Ben Cloes was the youngest son of Lake Bluff’s first settlers, John and Catherine Cloes from Germany, who in 1836 laid claim to 100 acres near the ravine and lake shore on what’s now Bluff Road. They built a homestead, farm and blacksmith shop and went on to have seven children. Ben, the youngest, was two years old in 1850 when his father left Lake Bluff to seek fortune in the California Gold Rush and never returned.
Ben (also sometimes known as B.J.) played a major role in Lake Bluff’s transformation from a pioneer settlement to a summer resort to a year-round village with roads, police, a school and more.
After she became a single mom, Catherine ran a brickyard with another early settler, Henry Ostrander, near what are now Birch and Blodgett roads, which Ben helped manage when he himself was a young man. When Methodist businessmen began scoping out the area as a location for a summer resort in 1875, Ben sold 40 acres of his family’s lakefront property to the Lake Bluff Camp Meeting Association. Soon after that he opened his own real estate office.
Ben was an original member of the Lake Bluff Camp Meeting Association’s executive committee, and he and Ida were influential in the summer resort era’s business and social life. Ben also played a considerable role when residents set out to incorporate Lake Bluff as a Village in 1895. Indeed, the first election of Village officers was held in his real estate office on Center Avenue, and he became a Village trustee a year later.

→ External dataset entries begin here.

-- ==== Sys2Proof/Machine/FrameEnd.lean ====
section
/-! DEFINITION. The silence counter and the atomic frame-end step (40_frame_codec.md R111 to R116), and the reaction to
one input event (00_scope.md R15). -/

namespace Sys2Proof.Machine

/-- `Dispatch` on the bytes of a PDU (R133): the decoded request runs; a PDU that decodes to none takes the exception
the decoder names, with the function-code byte it begins with. -/
def dispatchPdu (unit : Byte) (pdu : List Byte) (s : State) : Host.Outcome State Fault Refusal :=
  match decode pdu with
  | .ok i => exec i s
  | .error e => .next (takeException unit (pdu.headD 0#8) e s)

/-- The receive side is consumed after the request has run (R112 clears it before, in the same atomic step; log
entry 6). -/
def consumeAfter : Host.Outcome State Fault Refusal → Host.Outcome State Fault Refusal
  | .next t => .next (consumeFrame t)
  | .fault r => .fault r
  | .refused r => .refused r

/-- `FrameEnd()` (R112): overflow, length, CRC, routing, then `Accept` (R116). -/
def frameEnd (s : State) : Host.Outcome State Fault Refusal :=
  if s.rxOvf then .next (drop .overflow (consumeFrame s))
  else if s.rxBuf.length < 4 then .next (drop .short (consumeFrame s))
  else if crcOk s.rxBuf then
    match s.target with
    | .error r => .next (drop r (consumeFrame s))
    | .ok (unit, _) => consumeAfter (dispatchPdu unit (framePdu s.rxBuf) s)
  else .next (drop .crc (consumeFrame s))

/-- `Tick` (R111): ignored outside phase `RECEIVE`; the tick that completes the silence ends the frame. -/
def tick (s : State) : Host.Outcome State Fault Refusal :=
  match s.phase with
  | .idle | .transmit => .next s
  | .receive =>
    if s.idleCnt + 1 < s.cfg.t35Ticks then .next { s with idleCnt := s.idleCnt + 1 } else frameEnd s

/-- The block's reaction to one input event (R15). -/
def react (e : Input) (s : State) : Host.Outcome State Fault Refusal :=
  match e with
  | .rxByte b => .next (receiveByte b s)
  | .tick => tick s
  | .txTake => takeByte s
  | .hostRead sl k addr count => hostRead sl k addr count s
  | .hostWrite sl addr values => hostWrite sl addr values s
  | .reset => .next (resetBlock s)

/-- One step: a configuration that is not well formed is refused (R11; log entry 11); the next scheduled event is
consumed; with none scheduled the block keeps its state (R217; log entry 18). -/
def stepBlock (s : State) : Host.Outcome State Fault Refusal :=
  if s.cfg.wf then
    match s.inputs with
    | [] => .next s
    | e :: rest => react e { s with inputs := rest }
  else .refused .illFormedConfiguration

/-- The unit identifier a placed request frame carries: that of slave context 0, which routes in both modes (R131). -/
def placedUnit (cfg : Config) : Byte :=
  match cfg.slaves with
  | [] => 0#8
  | c :: _ => c.unitId

/-- The state in which the frame of a PDU has been received whole and the tick that completes the silence is the next
event (R110, R111). -/
def placeFrame (unit : Byte) (pdu : List Byte) (s : State) : State :=
  { s with rxBuf := rtuFrame unit pdu, rxOvf := false, idleCnt := s.cfg.t35Ticks - 1, txBuf := [], txPos := 0,
           phase := .receive, inputs := .tick :: s.inputs }

end Sys2Proof.Machine
end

When their wood house on Scranton Avenue burned to the ground in 1886, Ben and Ida built a new home for their family on what is now Maple and Washington. Not surprisingly, that home was made of bricks – and it is still standing.
After all of their hard work transforming Lake Bluff from a wilderness to a suburban village, Ben and Ida moved to California and bought a ranch in the early 1900s, where they lived until their deaths.